| EXERCISE MATERIALS |

theorem putInjected_kept {K J : Bool} {c₀ : State} {s : State} (slot : Nat) (key : Nat) (tenant : Nat) (hk : Kept K J c₀ s) : Kept K J c₀ (putInjected s slot key tenant) := by
  unfold putInjected
  repeat' (first | with_reducible exact hk | with_reducible assumption | with_reducible apply Kept.ite | intro _ | extract_lets | fail_if_no_progress with_reducible refine Kept.upd ?_ rfl rfl rfl)

theorem tcgResult_kept {K J : Bool} {c₀ : State} {s : State} (func : Nat) (cid : Nat) (result : Nat) (hk : Kept K J c₀ s) : Kept K J c₀ (tcgResult s func cid result) := by
  unfold tcgResult
  repeat' (first | with_reducible exact hk | with_reducible assumption | with_reducible apply complete_kept | intro _ | extract_lets | fail_if_no_progress with_reducible refine Kept.upd ?_ rfl rfl rfl)

theorem tcgFor_kept {K J : Bool} {c₀ : State} {s : State} (owner : Nat) (cid : Nat) (result : Nat) (hk : Kept K J c₀ s) : Kept K J c₀ (tcgFor s owner cid result) := by
  unfold tcgFor
  repeat' (first | with_reducible exact hk | with_reducible assumption | with_reducible apply tcgResult_kept | with_reducible apply Kept.ite | intro _)

theorem endInjection_kept {K J : Bool} {c₀ : State} {s : State} (func : Nat) (cid : Nat) (ok : Bool) (hk : Kept K J c₀ s) : Kept K J c₀ (endInjection s func cid ok) := by
  unfold endInjection
  repeat' (first | with_reducible exact hk | with_reducible assumption | with_reducible apply send_kept | with_reducible apply tcgFor_kept | with_reducible apply Kept.ite | intro _)

theorem inject_kept {K J : Bool} {c₀ : State} {s : State} (w : KeyWait) (hk : Kept K J c₀ s) : Kept K J c₀ (inject s w) := by
  unfold inject
  repeat' (first | with_reducible exact hk | with_reducible assumption | with_reducible apply endInjection_kept | with_reducible apply putInjected_kept | with_reducible apply Kept.ite | intro _ | extract_lets | fail_if_no_progress with_reducible refine Kept.upd ?_ rfl rfl rfl | split)

theorem settleKeys_kept {K J : Bool} {c₀ : State} {s : State} (hk : Kept K J c₀ s) : Kept K J c₀ (settleKeys s) := by
  unfold settleKeys
  repeat' (first | with_reducible exact hk | with_reducible assumption | with_reducible apply inject_kept | with_reducible apply Kept.ite | with_reducible apply Kept.foldl | with_reducible apply Kept.foldl_snd | intro _ | extract_lets | fail_if_no_progress with_reducible refine Kept.upd ?_ rfl rfl rfl)

theorem afterEnd_kept {K J : Bool} {c₀ : State} {s : State} (slot : Nat) (func : Nat) (sqid : Nat) (hk : Kept K J c₀ s) : Kept K J c₀ (afterEnd s slot func sqid) := by
  unfold afterEnd
  repeat' (first | with_reducible exact hk | with_reducible assumption | with_reducible apply settleKeys_kept | with_reducible apply endShutdown_kept | with_reducible apply endDelete_kept | with_reducible apply wakeFlushes_kept)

| INSTRUCTIONS TO FOLLOW |
Starting with the line that holds "(settleKeys s) := by" and ending with the line that holds "unfold settleKeys", retype every line in the data above exactly, and nothing else.

| ANSWER AREA |
theorem settleKeys_kept {K J : Bool} {c₀ : State} {s : State} (hk : Kept K J c₀ s) : Kept K J c₀ (settleKeys s) := by
  unfold settleKeys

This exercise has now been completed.